> **Problem**
Please give back an exact reproduction of the lines from the one with "The 175 instruction" through the end of the entries below, and no others.

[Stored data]
-- ==== Sys2Proof/Syntax.lean ====
section
/-!
DEFINITION. The instruction syntax of the Atilo: one constructor for each row of spec/opcode_table.json.

The 175 instruction words of R23 to R28 carry their encoded fields at the width the table gives them.
The chain and switch bits C and S belong to the word and not to the instruction (R9), so they stand in
`Decoded`, not here.
The other 80 constructors are the steps that 95_what_each_step_holds.md lists beside the instructions:
what an engine, a home agent, the Trellis, the host or the management controller does in one
indivisible action. Their arguments name the object acted on by its number in the state.
-/

namespace Sys2Proof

> **Answer space**
The 175 instruction words of R23 to R28 carry their encoded fields at the width the table gives them.
The chain and switch bits C and S belong to the word and not to the instruction (R9), so they stand in
`Decoded`, not here.
The other 80 constructors are the steps that 95_what_each_step_holds.md lists beside the instructions:
what an engine, a home agent, the Trellis, the host or the management controller does in one
indivisible action. Their arguments name the object acted on by its number in the state.
-/

namespace Sys2Proof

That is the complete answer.